/-- A firmware slot of a Steward's flash (R451, R453). -/
structure FwSlot where
  version  : BitVec 16
  digest   : BitVec 256
  verifies : Bool
  deriving DecidableEq, Repr

/-- A tile's record in the surplus store (R452): its epoch, the surplus words tagged with the Live bank and its 128 set
checksums. -/
structure SurplusRec where
  epoch   : BitVec 16
  words   : List Word32
  checks  : List Word32
  deriving DecidableEq, Repr

/-- What every reset keeps: the Stewards' MRAM and flash and the fuses (R439). -/
structure Mram where
  sweepPending   : Bool
  destroyPending : Bool
  fuseBlown      : Bool
  erased         : Bool
  tripSeen       : Bool
  seed           : Bool
  domainKey      : Option (BitVec 256)
  owner          : SMap OwnerSlot
  /-- The last accepted owner counter; `none` before the first command. -/
  ownerCounter   : Option Word32
  levels         : BitVec 12
  postedGen      : Option (BitVec 16)
  life           : Word64
  probeSet       : Option ProbeSet
  /-- The Daybook of each half: slot number to record, 32,768 each (R372). Key: half times 32,768 plus slot. -/
  daybook        : SMap DayRec
  /-- Phase-0 set checksums of each bank, key 2 times tile plus bank (R451 phase 5). -/
  setCrc0        : SMap Word32
  surplus        : SMap SurplusRec
  /-- Flash slots, key 2 times Steward plus slot; and the slot each Steward runs. -/
  flash          : SMap FwSlot
  running        : SMap Nat
  /-- Consecutive failed firmware verifications (R469). -/
  fwFails        : Nat
  deriving DecidableEq, Repr

/-! ### Mint and Assay -/

/-- A Mint directory entry (R130). -/
structure DirEntry where
  role    : BitVec 8
  geom    : BitVec 8
  layer   : BitVec 16
  rowBlk  : BitVec 8
  colBlk  : BitVec 8
  segs    : BitVec 8
  cols    : BitVec 16
  partner : BitVec 16
  origin  : BitVec 16
  aux     : Word32
  master  : Word32
  stateA  : BitVec 8
  stateB  : BitVec 8
  flags   : BitVec 8
  epochA  : BitVec 16
  epochB  : BitVec 16
  deriving DecidableEq, Repr

/-- A part of a plane: rows evaluated together, at a re-strike level, for some columns (R106, R107). For a transposed
strike, lines are columns and the converted lines are rows (R114). -/
structure Part where
  plane : Nat
  level : Nat
  lines : List Nat
  /-- The columns converted: `none` for all of them (a strike), the flagged ones for a re-strike sub-part. -/
  cols  : Option (List Nat)
  /-- For a W8 transposed strike: 0 drives the high nibbles, 1 the low ones (R115); 2 for a forward
  strike, 3 for a transposed one of another format. -/
  nib   : Nat
  deriving DecidableEq, Repr

/-- One conversion as the spot checker and the mirror compare see it. -/
structure Conv where
  col   : Nat
  code  : Int
  past  : Bool
  level : Nat
  lines : List Nat
  deriving DecidableEq, Repr

/-- Why a slice strikes. -/
inductive SliceKind where
  | order | verify | transposed | mirror | bench | probe
  deriving DecidableEq, Repr

/-- A slice on a tile, from its order's issue to its completion (R65 to R67, R99 to R112, R137 to R153). -/
structure Slice where
  kind     : SliceKind
  decode   : Bool
  bank     : Bank
  set      : Nat
  row      : Nat
  width    : Nat
  ds       : Nat
  /-- Aligned elements before and after clipping (R66, R148). -/
  aligned  : List Int
  struck   : List Int
  /-- Lines withheld from the array, with their BF16 side values (R147). -/
  withheld : List (Nat × BitVec 16)
  /-- Rows to carry: row, residual, denomination of its block (R153). -/
  carry    : List (Nat × Int × Nat)
  /-- Segments computed digitally under R150. -/
  digSegs  : List Nat
  /-- Work still to be granted: first the slots due, then the strikes left (R109, R112). A slot is two parts. -/
  slots    : List (List Part)
  strikes  : List Part
  /-- What is being evaluated and converted now. -/
  running  : Option (List Part)
  /-- Column accumulators in units of 2^-26 LSB (R138) and the conversion counts 2^k N_k of R84. -/
  acc      : SMap Int
  weight   : SMap Nat
  sat      : List Nat
  digital  : List Nat
  /-- Conversions of the present strike and its slots, for the spot checker. -/
  convs    : List Conv
  spot     : Bool
  stale    : Bool
  split    : Bool
  poisoned : Bool
  mirrorMiss : Bool
  /-- The trim words it uses throughout (R137): one for each column, or for each row converter of a transposed slice. -/
  trims    : List Nat
  /-- Its partner strikes the same slice (R164). -/
  paired   : Bool
  deriving DecidableEq, Repr

/-- A tile beside its directory entry. -/
structure Tile where
  slice       : Option Slice
  lastBank    : Option Bank
  /-- The strike count of R159 and the strikes left in a burst. -/
  count       : Nat
  burst       : Nat
  /-- The epoch the master plane was rewritten for; `none` while it is not (R320). -/
  masterEpoch : Option (BitVec 16)
  drifted     : Bool
  lost        : Bool
  restoring   : Bool
  /-- Its surplus record in flash is of another epoch than its Live bank's (R452). -/
  mismatched  : Bool
  benched     : Option Bank
  /-- Strikes the strip of a mirror partner has delivered: accumulators and counts (R164). -/
  partnerAcc  : Option (SMap Int × SMap Nat)
  /-- The bank whose cells hold the site that made the tile permanent (R374; DEDUCED, log entry 64). -/
  site        : Option Bank
  deriving DecidableEq, Repr

/-- A tile with nothing in progress. -/
def Tile.idle : Tile :=
  ⟨none, none, 0, 0, none, false, false, false, false, none, none, none⟩

/-- A Mint group's programming controller (R123 to R125). -/
structure Group where
  queue  : List ProgCmd
  row    : Nat
  extra  : Nat
  stuck  : Nat
  deriving DecidableEq, Repr

/-- A controller that holds no command. -/
def Group.idle : Group := ⟨[], 0, 0, 0⟩

/-- A Mint die's governor (R119): one more than the tile last granted in each of the three classes. -/
structure Governor where
  p0 : Nat
  p1 : Nat
  p2 : Nat
  deriving DecidableEq, Repr

/-- A result set of an Assay unit (R142): open, the queue that owns it, its lanes, and the status it gathers (R166). -/
structure ResultSet where
  isOpen   : Bool
  decode   : Bool
  lanes    : SMap Hoard
  status   : BitVec 5
  digital  : Nat
  /-- The tile whose columns the set sums, for its format and columns in use. -/
  tile     : Nat
  deriving DecidableEq, Repr

/-- A set that is free. -/
def ResultSet.free : ResultSet := ⟨false, false, [], 0, 0, 0⟩

/-- An Assay unit (R135): two result sets. -/
structure Assay where
  set0 : ResultSet
  set1 : ResultSet
  deriving DecidableEq, Repr

/-! ### Orders, Tallies, DMA -/

/-- A queue entry (R211). -/
structure QEntry where
  order : BitVec 128
  exp   : Word32
  ctx   : Word64
  deriving DecidableEq, Repr

/-- An order that has issued and not completed (R237). -/
structure InFlight where
  entry   : QEntry
  order   : BitVec 128
  decode  : Bool
  /-- Its results are written, so it may complete. -/
  ready   : Bool
  faulted : Bool
  deriving DecidableEq, Repr

/-- One of a unit's two queues (R212, R217, R235). -/
structure Queue where
  entries : List QEntry
  /-- Repetitions of the head that have issued. -/
  reps    : Nat
  /-- Entries still to skip (R217). -/
  skip    : Nat
  hold    : Bool
  /-- The head is an ARRIVE whose arrival has landed or is on its way (R251): the Tally and its round. -/
  arrive  : Option (Nat × Nat)
  /-- The queue's MARK STEP has issued and not been released. -/
  stepped : Bool
  deriving DecidableEq, Repr

/-- An empty queue. -/
def Queue.empty : Queue := ⟨[], 0, 0, false, none, false⟩

/-- A unit's queues and its orders in progress; `hist` holds its last 16 contested issues, newest first (R213). -/
structure EngState where
  pre    : Queue
  dec    : Queue
  flying : List InFlight
  hist   : List Bool
  deriving DecidableEq, Repr

/-- A unit with nothing to do. -/
def EngState.idle : EngState := ⟨Queue.empty, Queue.empty, [], []⟩

/-- A Tally signal on its way (R216, R239). -/
structure Signal where
  tally : Nat
  inc   : Nat
  /-- The arrival of a TALLY ARRIVE: its round and the queue that waits. -/
  round : Option Nat
  src   : EngUnit
  decode : Bool
  deriving DecidableEq, Repr

/-- A Tally (R243). -/
structure Tally where
  kind    : Nat
  value   : Int
  round   : Nat
  parts   : Nat
  next    : Nat
  misused : Bool
  deriving DecidableEq, Repr

/-- A Tally that no partition names (R244). -/
def Tally.unused : Tally := ⟨0, 0, 0, 0, 0, false⟩

/-- A burst of a transfer (R263): first byte and length. -/
structure Burst where
  off : Nat
  len : Nat
  deriving DecidableEq, Repr

/-- A DMA descriptor (R259). -/
structure Desc where
  src   : Word64
  dst   : Word64
  len   : Nat
  ctl   : BitVec 8
  trig  : BitVec 8
  pace  : Nat
  next  : Word32
  tag   : BitVec 16
  deriving DecidableEq, Repr

/-- A DMA channel (R257 to R271). -/
structure Channel where
  desc     : Option Desc
  chain    : Nat
  /-- Bytes cut into bursts so far, bursts released and not issued, in flight, bytes acknowledged. -/
  cut      : Nat
  released : Nat
  flight   : List Burst
  acked    : List Burst
  halfDone : Bool
  /-- Events of the trigger accumulated (R266). -/
  pending  : Nat
  /-- Data that has arrived from a host or a node for bursts not yet written: byte number, and each byte with its poison
  (R410, R28). -/
  arrived  : List (Nat × List (Byte × Bool))
  /-- The host windows of the active descriptor's ends, as they were when it started (R420): port, function and the host
  address of byte 0. -/
  srcWin   : Option (Nat × Nat × Word64)
  dstWin   : Option (Nat × Nat × Word64)
  /-- The queue whose MOVE the channel runs. -/
  mover    : Option Bool
  /-- A transfer error met by a MOVE (R269). -/
  failed   : Bool
  stopping : Bool
  deriving DecidableEq, Repr

/-- A channel at rest. -/
def Channel.idle : Channel :=
  ⟨none, 0, 0, 0, [], [], false, 0, [], none, none, none, false, false⟩

/-- A die's DMA arbiter (R264): credits of priorities 3 to 0 and the channel last granted at each. -/
structure DmaArb where
  c3 : Nat
  c2 : Nat
  c1 : Nat
  c0 : Nat
  last : SMap Nat
  deriving DecidableEq, Repr

/-- A new round. -/
def DmaArb.fresh : DmaArb := ⟨8, 4, 2, 1, []⟩

/-! ### Ports and Teller -/

/-- A host window entry (R420). -/
structure HostWin where
  rbase : Word64
  hbase : Word64
  size  : Word32
  fn    : BitVec 8
  perm  : BitVec 8
  deriving DecidableEq, Repr

/-- An invalid entry. -/
def HostWin.none : HostWin := ⟨0, 0, 0, 0, 0⟩

/-- A Teller slot (R415, R416): the bytes that writes have reached (key: byte number) and whether it is latched. -/
structure TSlot where
  bytes   : SMap (Option Byte)
  latched : Bool
  deriving DecidableEq, Repr

/-- A slot whose mask is clear. -/
def TSlot.empty : TSlot := ⟨[], false⟩

/-- A ticket in an intake: its 64 bytes, its lane and the order of its acceptance (R286). -/
structure Ticket where
  bytes : List Byte
  port  : Nat
  lane  : Nat
  stamp : Word32
  order : Nat
  deriving DecidableEq, Repr

/-- A Statement entry (R301). -/
structure Entry where
  kind : BitVec 8
  b1   : BitVec 8
  h1   : BitVec 16
  w1   : Word32
  w2   : Word32
  w3   : Word32
  deriving DecidableEq, Repr

/-- A Teller lane beside its registers (R415 to R424). -/
structure Lane where
  slots     : SMap TSlot
  backlog   : List (List Entry)
  /-- Entries written that no message has announced (R424). -/
  unsaid    : Nat
  deriving DecidableEq, Repr

/-- A lane with nothing written. -/
def Lane.empty : Lane := ⟨[], [], 0⟩

/-- An IDE selective stream (R427, R467). -/
structure IdeStream where
  base : Nat
  size : Nat
  key  : Nat
  deriving DecidableEq, Repr

/-- A host port (R409 to R428). -/
structure PortState where
  perst    : Bool
  /-- Senior time since which the link has been down or in PERST# (R438). -/
  downAt   : Option Word64
  windows  : SMap HostWin
  lanes    : SMap Lane
  intake   : List Ticket
  /-- INTAKE_FULL has been sent for the present fullness (R304). -/
  fullSent : Bool
  /-- MSI-X: key function times 2,048 plus vector; masked and pending (R424), and the address and data words of the table:
  key 4 × vector key plus word. A vector not listed is masked, as PCIe resets it (PRESUMED, log entry 60). -/
  masked   : SMap Bool
  msiPend  : SMap Bool
  vectors  : SMap Word32
  ide      : SMap (Option IdeStream)
  deriving DecidableEq, Repr

/-- A port as a reset leaves it. -/
def PortState.clear : PortState := ⟨false, some 0, [], [], [], false, [], [], [], []⟩

/-- What the device sends out, oldest first. -/
inductive Out where
  /-- A posted write to a host's memory (R422, R285). -/
  | hostWrite (p : Nat) (fn : Nat) (addr : Word64) (data : List Byte)
  /-- A read request to a host's memory (R410). -/
  | hostRead (p : Nat) (fn : Nat) (addr : Word64) (len : Nat)
  /-- An MSI-X message (R424). -/
  | msix (p : Nat) (fn : Nat) (vector : Nat)
  /-- A completion of a BAR read; `ep` marks poison (R411). -/
  | completion (p : Nat) (data : List Byte) (ep : Bool)
  /-- A command handed to a link with its granules (R385). -/
  | clr (l : Nat) (c : ClrCmd) (data : List Codeword)
  /-- A flit replayed on a link (R387). -/
  | replay (l : Nat) (seq : BitVec 16)
  /-- A negative acknowledgement (R387). -/
  | nak (l : Nat) (ack : BitVec 16)
  /-- Management traffic: a roll, an acknowledgement, a shard, a request, a report, a flip command (R399, R311, R318). -/
  | roll (dst : Nat) (r : Roll)
  | rollAck (dst : Nat)
  /-- The answer to a roll that conflicts: a duplicate, or (`true`) a node out of range (R399). -/
  | rollConflict (dst : Nat) (range : Bool)
  | shard (dst : Nat) (n : Nat)
  | shardAck (dst : Nat) (n : Nat)
  | shardRequest (dst : Nat) (n : Nat) (nak : Bool)
  | manifest (dst : Nat)
  | report (dst : Nat) (busy : Bool)
  | flip (dst : Nat)
  | probeSet (dst : Nat)
  | faultRecord (dst : Nat) (r : FaultRecord)
  /-- A heartbeat on the cross-half link: state and Held flag (R433). -/
  | heartbeat (h : Half) (held : Bool)
  deriving DecidableEq, Repr

/-! ### Serving -/

/-- A sequence slot (R275 to R277, R281, R284 to R297). Codes of `st` are R275's. -/
structure Seq where
  st        : Nat
  gen       : Nat
  withdrawn : Bool
  /-- The end status the slot remembers while Free (R275). -/
  endStatus : Option (BitVec 16)
  /-- When the slot was last freed, in a running count of frees (R277). -/
  freedAt   : Nat
  account   : Nat
  port      : Nat
  lane      : Nat
  cookie    : Word32
  park      : Bool
  tune      : Bool
  peerHeld  : Bool
  /-- Tokens in the log, tokens already given to a step, tokens produced since the Admit and since the last Extend. -/
  logLen    : Nat
  nextPos   : Nat
  produced  : Nat
  sinceExt  : Nat
  maxLen    : Nat
  maxNew    : Nat
  endo      : Option Nat
  temp      : BitVec 16
  topP      : BitVec 16
  topK      : Nat
  seed      : Word64
  stops     : List Nat
  nStop     : Nat
  deadline  : Word64
  region    : Nat
  entries   : Nat
  /-- The region waits for compaction (R180). -/
  unplaced  : Bool
  epoch     : Option (BitVec 16)
  accepted  : Nat
  waited    : Nat
  /-- Steps in a row deferred, for R295; steps in a row withheld under R240, for R241. -/
  deferred  : Nat
  faults    : Nat
  /-- Step of the first drop not yet restored (R197). -/
  dropStep  : Option Nat
  /-- A token fetch in progress: its ticket's type, cookie, lane, buffer, count, new limits; and its outcome (R284). -/
  fetch     : Option Ticket
  fetched   : Option (Bool × List Word32)
  deriving DecidableEq, Repr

#### Work to complete
Starting at the line above that contains "structure Ticket where", write out each line exactly until the line that contains "(seq : BitVec 16)" has been written, and stop there.

#### Task output
structure Ticket where
  bytes : List Byte
  port  : Nat
  lane  : Nat
  stamp : Word32
  order : Nat
  deriving DecidableEq, Repr

/-- A Statement entry (R301). -/
structure Entry where
  kind : BitVec 8
  b1   : BitVec 8
  h1   : BitVec 16
  w1   : Word32
  w2   : Word32
  w3   : Word32
  deriving DecidableEq, Repr

/-- A Teller lane beside its registers (R415 to R424). -/
structure Lane where
  slots     : SMap TSlot
  backlog   : List (List Entry)
  /-- Entries written that no message has announced (R424). -/
  unsaid    : Nat
  deriving DecidableEq, Repr

/-- A lane with nothing written. -/
def Lane.empty : Lane := ⟨[], [], 0⟩

/-- An IDE selective stream (R427, R467). -/
structure IdeStream where
  base : Nat
  size : Nat
  key  : Nat
  deriving DecidableEq, Repr

/-- A host port (R409 to R428). -/
structure PortState where
  perst    : Bool
  /-- Senior time since which the link has been down or in PERST# (R438). -/
  downAt   : Option Word64
  windows  : SMap HostWin
  lanes    : SMap Lane
  intake   : List Ticket
  /-- INTAKE_FULL has been sent for the present fullness (R304). -/
  fullSent : Bool
  /-- MSI-X: key function times 2,048 plus vector; masked and pending (R424), and the address and data words of the table:
  key 4 × vector key plus word. A vector not listed is masked, as PCIe resets it (PRESUMED, log entry 60). -/
  masked   : SMap Bool
  msiPend  : SMap Bool
  vectors  : SMap Word32
  ide      : SMap (Option IdeStream)
  deriving DecidableEq, Repr

/-- A port as a reset leaves it. -/
def PortState.clear : PortState := ⟨false, some 0, [], [], [], false, [], [], [], []⟩

/-- What the device sends out, oldest first. -/
inductive Out where
  /-- A posted write to a host's memory (R422, R285). -/
  | hostWrite (p : Nat) (fn : Nat) (addr : Word64) (data : List Byte)
  /-- A read request to a host's memory (R410). -/
  | hostRead (p : Nat) (fn : Nat) (addr : Word64) (len : Nat)
  /-- An MSI-X message (R424). -/
  | msix (p : Nat) (fn : Nat) (vector : Nat)
  /-- A completion of a BAR read; `ep` marks poison (R411). -/
  | completion (p : Nat) (data : List Byte) (ep : Bool)
  /-- A command handed to a link with its granules (R385). -/
  | clr (l : Nat) (c : ClrCmd) (data : List Codeword)
  /-- A flit replayed on a link (R387). -/
  | replay (l : Nat) (seq : BitVec 16)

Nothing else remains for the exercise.